Yet, trillion$ for War. Trillion$ for $urveillence. Trillion$ about to be pick-pocketed from humanity from the likes of the techno wizards and the WEF, Davos men and women, Klaus $chwab and Gate$ and Company. Truly, look at the stuff over at Silicon Icarus and Wrench in the Gears. The tsunami is flooded earth and super-heated cities. But in the meantime,
The following will make most vomit. Deemed a ‘Young World Leader.’ More like Hitler Youth. Orwellian.
My biggest concern is all the people who do not live in our city. Those we lost on the way. Those who decided that it became too much, all this technology. Those who felt obsolete and useless when robots and AI took over big parts of our jobs. Those who got upset with the political system and turned against it. They live different kind of lives outside of the city. Some have formed little self-supplying communities. Others just stayed in the empty and abandoned houses in small 19th century villages.
Once in a while I get annoyed about the fact that I have no real privacy. Nowhere I can go and not be registered. I know that, somewhere, everything I do, think and dream of is recorded. I just hope that nobody will use it against me.
All in all, it is a good life. Much better than the path we were on, where it became so clear that we could not continue with the same model of growth. We had all these terrible things happening: lifestyle diseases, climate change, the refugee crisis, environmental degradation, completely congested cities, water pollution, air pollution, social unrest and unemployment. We lost way too many people before we realized that we could do things differently.
Now, I ran into this sort of colonized and corrupted thinking as a college teacher for four decades. Even as a sustainability coordinator, who was always against the grain of so called green building this and New Urbanism that, I got so much of that mumbo-jumbo non-reality: Smart Growth and Tiny Homes and Walkable Cities and Transportation Hubs and Community Gardens and Food Forests. All of that, without SOCIALISM. These people have not just drunk the Kool-Aid; they mix up their own concoctions of this shit. These people are drones, broken, bought and sold, and the WEF is their colonizer, master. So is 350.org, and Greta and Naomi Klein and the others in green pornography hunger games.

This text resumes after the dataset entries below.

-- ==== Sys2Proof/Machine/Forms.lean ====
section
/-!
DEFINITION. The operand forms of the instructions: the fields of each instruction word gathered in one
record, and for each opcode the ports it takes, the formats and control kinds each port accepts, its
literal rules, its placement class and its cost class (R86 to R92, R134, R141, R151, R159, R180, R236,
R249, R254, R328, R368, R391, R410, R440).
-/

namespace Sys2Proof

/-- The word forms of R86 to R91, and `event` for a row of the table that has no encoding. -/
inductive WordForm where
  | std | s | rw | exit | x | event
  deriving DecidableEq, Repr

/-- The placement classes of R94: E, S, M and X, and `none` for an event. -/
inductive PlaceClass where
  | element | selvage | matrix | engine | none
  deriving DecidableEq, Repr

/-- The cost classes of R362. -/
inductive CostClass where
  | t | i | f | a | p | m | s
  deriving DecidableEq, Repr

/-- What a port accepts (R31): a bit for each format FMT 0 to 6 (bit 6 is HDR) and a bit for each
control kind 1 to 6. A NULL token passes on any port whatever these say. -/
structure Accept where
  fmts : BitVec 7
  kinds : BitVec 7
  deriving DecidableEq, Repr

namespace Accept
def i32 : Accept := ⟨0x01#7, 0#7⟩
def f32 : Accept := ⟨0x02#7, 0#7⟩
def i8q : Accept := ⟨0x20#7, 0#7⟩
/-- B16P and H16P. -/
def packed : Accept := ⟨0x0C#7, 0#7⟩
/-- I32 and F32: COMB's port A (R180), port B of ASWAP, ports B and C of ACAS (R97). -/
def combine : Accept := ⟨0x03#7, 0#7⟩
/-- "Data" of R159, R180 and R254. -/
def data : Accept := ⟨0x3F#7, 0#7⟩
/-- "Any" of R180 and "any trigger" of R328. -/
def any : Accept := ⟨0x7F#7, 0x7F#7⟩
def header : Accept := ⟨0x40#7, 0#7⟩
/-- Data, EOS and BARRIER: port A of JOIN and REORD. -/
def gather : Accept := ⟨0x3F#7, 0x0C#7⟩
/-- F32, EOS and BARRIER: port A of QSEND. -/
def qsend : Accept := ⟨0x02#7, 0x0C#7⟩
/-- A LOCK control token: port A of UNLOCK (R254). -/
def lock : Accept := ⟨0#7, 0x10#7⟩
/-- I32 coordinates and EOS: port C of OPLOAD SPARSE (R391). -/
def coord : Accept := ⟨0x01#7, 0x04#7⟩
/-- Port A of EOS (R285): a source takes Data, a sink an EOS token. -/
def eosPort (lit : Word) : Accept := if lit.getLsbD 0 then ⟨0#7, 0x04#7⟩ else data
/-- Port A of BARR (R285): a source takes Data, a sink a BARRIER token. -/
def barrPort (lit : Word) : Accept := if lit.getLsbD 8 then ⟨0#7, 0x08#7⟩ else data
/-- The one format named by a 3-bit FMT code, with HDR beside the scaled formats C4O and I8Q (R159, R434). -/
def scaled (fmt : BitVec 3) : Accept :=
  let one : BitVec 7 := 1#7 <<< fmt.toNat
  ⟨if fmt = 4#3 ∨ fmt = 5#3 then one ||| 0x40#7 else one, 0#7⟩
/-- Port A of CVT: the literal's SFMT (R170). -/
def cvtPort (lit : Word) : Accept := scaled (lit.extractLsb' 4 3)
/-- Port B of STV: the format that mod names (R236, R434). -/
def stvPort (fmt : BitVec 3) : Accept := scaled fmt
end Accept

/-- Whether a port may be served by the literal word: never, freely, only with `pr` set (R236), or
always (R92 and the "literal" ports of R159, R180 and R254). -/
inductive LitUse where
  | no | may | mayPr | must
  deriving DecidableEq, Repr

/-- A port of an opcode. -/
inductive PortSpec where
  | absent
  | tok (acc : Accept) (lit : LitUse)
  deriving DecidableEq, Repr

/-- What the manual fixes of an opcode beside its meaning. `needToken` marks the instructions of R134
that are refused when every operand port is served by a literal and `pr` is clear; `counted` is the last
column of R96. -/
structure OpSpec where
  place : PlaceClass
  a : PortSpec
  b : PortSpec
  c : PortSpec
  cost : CostClass
  passes : Nat
  prOk : Bool
  tactOk : Bool
  t0Ok : Bool
  t1Ok : Bool
  needToken : Bool
  counted : Bool
  deriving DecidableEq, Repr

/-- The record of an event, which has no ports. -/
def OpSpec.event : OpSpec :=
  ⟨.none, .absent, .absent, .absent, .t, 0, false, false, false, false, false, false⟩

Now compare the insipid quote above by this co-ed with this guy’s words and his article:
LONDON — According to the Cambridge English Dictionary, an economy is “the system of trade and industry by which the wealth of a country is made and used.” For the last few centuries, this system has been dominated by the paradigm of capitalism, in which the private owners of capital, and not the state, control the trade of goods and services.
The slave trade and plantation economy of the early colonial period in America were among the original manifestations of this economic paradigm, as the European propertied classes asserted their newfound power over dwindling tributary systems and the interim feudal arrangements were replaced with John Locke’s quasi-religious notions of private property, which would come to conquer Western economic theory for the next three hundred years.
Today, that paradigm has exhausted the moral justifications its proponents have relied upon to maintain its supremacy and the naked truth of capitalism’s rapaciousness is laid bare, once again, as wealth inequality skyrockets while millions sink into poverty and resource wars continue to ravage entire nations across the world.
Having squeezed every last drop of “value” from the earth, and with no more land to settle or markets to discover, capital’s approaching apotheosis finds it looking for a lifeline by creating a virtual copy of itself, where intellectual property supplants physical property and human biological and behavioral processes are recast as a grotesque form of human labor.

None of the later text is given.